Based on the combination image, subsequent deformation enables the
target clothing to present deformations that fit gestures and
postures of the target person.
[0075] As shown in FIG. 8, in one embodiment, the step S103
includes:
[0076] S1031: acquiring an adjustment parameter of each pixel point
in the deformation image, and establishing a corresponding
relationship between each pixel point in the deformation image and
a pixel point in the target clothing image through the adjustment
parameter of each pixel point in the deformation image; and
[0077] S1032: obtaining the deformation image by using the
corresponding relationship.
[0078] For each pixel point in the deformation image, there is a
corresponding adjustment parameter. The adjustment parameter may
make the each pixel point correspond to a pixel point in the target
clothing image. The term "corresponding" refers to that each pixel
point in the deformation image is mapped from a pixel point in the
target clothing image.

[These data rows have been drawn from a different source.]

/-- R97: Read Line Statistics answers the nine counters as they stand and, with the clear flag, zeroes them in the same event; a line
number above 15 is refused. Nothing else changes. -/
def Obligations.ReadLineStatisticsAnswers : Prop :=
  ∀ (s : State) (r : Envelope) (line : Nat) (clear : Bool), Takes s r →
    (15 < line → exec (.readLineStatistics r line clear) s = .next (answered s r .readLineStatistics .badArgument .empty)) ∧
    ∀ n : LineNo, n.val = line → ∃ t, exec (.readLineStatistics r line clear) s = .next t ∧
      t = { answered s r .readLineStatistics .done (.lineStats (lineAt s n).stats) with lines := t.lines } ∧
      OtherLines s t n ∧
      lineAt t n = { lineAt s n with stats := if clear then ⟨0, 0, 0, 0, 0, 0, 0, 0, 0⟩ else (lineAt s n).stats }

/-- R52, R53: Read Document and List Documents. The pages returned are the records from the first page on, up to 8; the numbers returned
are, ascending, up to 64 of the department's documents that pass the filter from the starting number on, with the flag for more. R213: the
first page is brought into its range, and the response echoes it. -/
def Obligations.DirectoryReadsAnswer : Prop :=
  (∀ (s : State) (r : Envelope) (doc firstPage : Nat), Takes s r →
    (findDoc s doc = none → exec (.readDocument r doc firstPage) s = .next (answered s r .readDocument .noSuch .empty)) ∧
    ∀ d, findDoc s doc = some d → ∃ pages : List Page,
      exec (.readDocument r doc firstPage) s =
        .next (answered s r .readDocument .done (.document d.toDocFields d.pages.length (max 1 (min firstPage 500)) pages)) ∧
      ∀ i, pages[i]? = if i < 8 then d.pages[max 1 (min firstPage 500) - 1 + i]? else none) ∧
  ∀ (s : State) (r : Envelope) (dept : Nat) (filter : Option LifeFilter) (start : Nat), Takes s r →
    (31 < dept ∨ filter = none →
      exec (.listDocuments r dept filter start) s = .next (answered s r .listDocuments .badArgument .empty)) ∧
    ∀ (d : Dept) (f : LifeFilter), d.val = dept → filter = some f →
      ((acct s d).configured = false →
        exec (.listDocuments r dept filter start) s = .next (answered s r .listDocuments .noSuch .empty)) ∧
      ((acct s d).configured = true → ∃ all : List Nat,
        exec (.listDocuments r dept filter start) s =
          .next (answered s r .listDocuments .done (.documents (all.take 64) (decide (64 < all.length)))) ∧
        all.Pairwise (· ≤ ·) ∧
        all.Perm ((s.dir.docs.filter (fun x => decide (x.dept = d) && decide (start ≤ x.number) && passes f x.life)).map
          (fun x => x.number)))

By using this corresponding relationship,
each pixel point of the deformation image can be constructed to
obtain the deformation image of the target clothing.
[0079] Through the foregoing solution, the deformation image is
obtained using the adjustment parameter of each pixel point, so
that the deformation image can be more consistent with the gestures
and postures of the target person, and the target clothing can
present deformations that fit the gestures and the postures of the
target person.
[0080] As shown in FIG. 9, in one embodiment, an image adjustment
apparatus is provided and includes the following components:
[0081] a combination image generation module 901 configured for
generating a combination image of a target person and a target
clothing based on a target clothing image and a target person
image;
[0082] an adjustment parameter determination module 902 configured
for obtaining an adjustment parameter of the target clothing in the
target clothing image based on image features of the target
clothing image and image features of the combination image; and
[0083] an image adjustment module 903 configured for obtaining a
deformation image of the target clothing according to the
adjustment parameter and the target clothing image, where the
deformation image is taken as an adjustment result of the target
clothing image.
[0084] As shown in FIG. 10, in one embodiment, the adjustment
parameter determination module 902 includes:
[0085] a layer determination sub-module 9021 configured for
determining N clothing layers of different sizes of the target
clothing image and N combination layers of different sizes of the
combination image, where N is a positive integer; and
[0086] an image feature extraction sub-module 9022 configured for
extracting image features of each of the clothing layers and image
features of each of the combination layers as the image features of
the target clothing image and the image features of the combination
image, respectively.
[0087] As shown in FIG. 11, in one embodiment, the adjustment
parameter determination module 902 further includes:
[0088] a convolution calculation sub-module 9023 configured for
performing convolution calculation on a layer feature of an i-th
clothing layer of the target clothing image, a layer feature of an
i-th combination layer of the combination image, and a (i-1)-th
feature fusion calculation result, to obtain an i-th convolution
calculation result;
[0089] a feature fusion calculation sub-module 9024 configured for
performing an image affine transformation on the i-th convolution
calculation result, to obtain an i-th feature fusion calculation
result; and
[0090] an adjustment parameter determination execution sub-module
9025 configured for taking an N-th feature fusion calculation
result as the adjustment parameter of the target clothing, where i
is a positive integer and i.ltoreq.N.
[0091] As shown in FIG. 12, in one embodiment, the combination
image generation module 901 includes:
[0092] a target person feature extraction sub-module 9011
configured for extracting human body key points and human body
segmentation images from the target person image; and
[0093] a combination image generation execution sub-module 9012
configured for using a first model to generate a mask of various
parts of the target person covered by the target clothing, based on
the human body key points, the human body segmentation images and
the target clothing image, wherein the mask is taken as the
combination image.
[0094] As shown in FIG. 13, in one embodiment, the image adjustment
module 903 includes:
[0095] an adjustment parameter acquiring sub-module 9031 configured
for acquiring an adjustment parameter of each pixel point in the
deformation image, and establishing a corresponding relationship
between each pixel point in the deformation image and a pixel point
in the target clothing image through the adjustment parameter of
each pixel point in the deformation image; and
[0096] an image adjustment execution sub-module 9032 configured for
obtaining the deformation image by using the corresponding
relationship.
[0097] According to the embodiments of the present application, the
present application further provides an electronic device and a
readable storage medium.
[0098] FIG. 14 is a block diagram of an electronic device of an
image adjustment method according to an embodiment of the present
application. The electronic device is intended to represent various
forms of digital computers, such as laptop computers, desktop
computers, workstations, personal digital assistants, servers,
blade servers, mainframe computers, and other suitable computers.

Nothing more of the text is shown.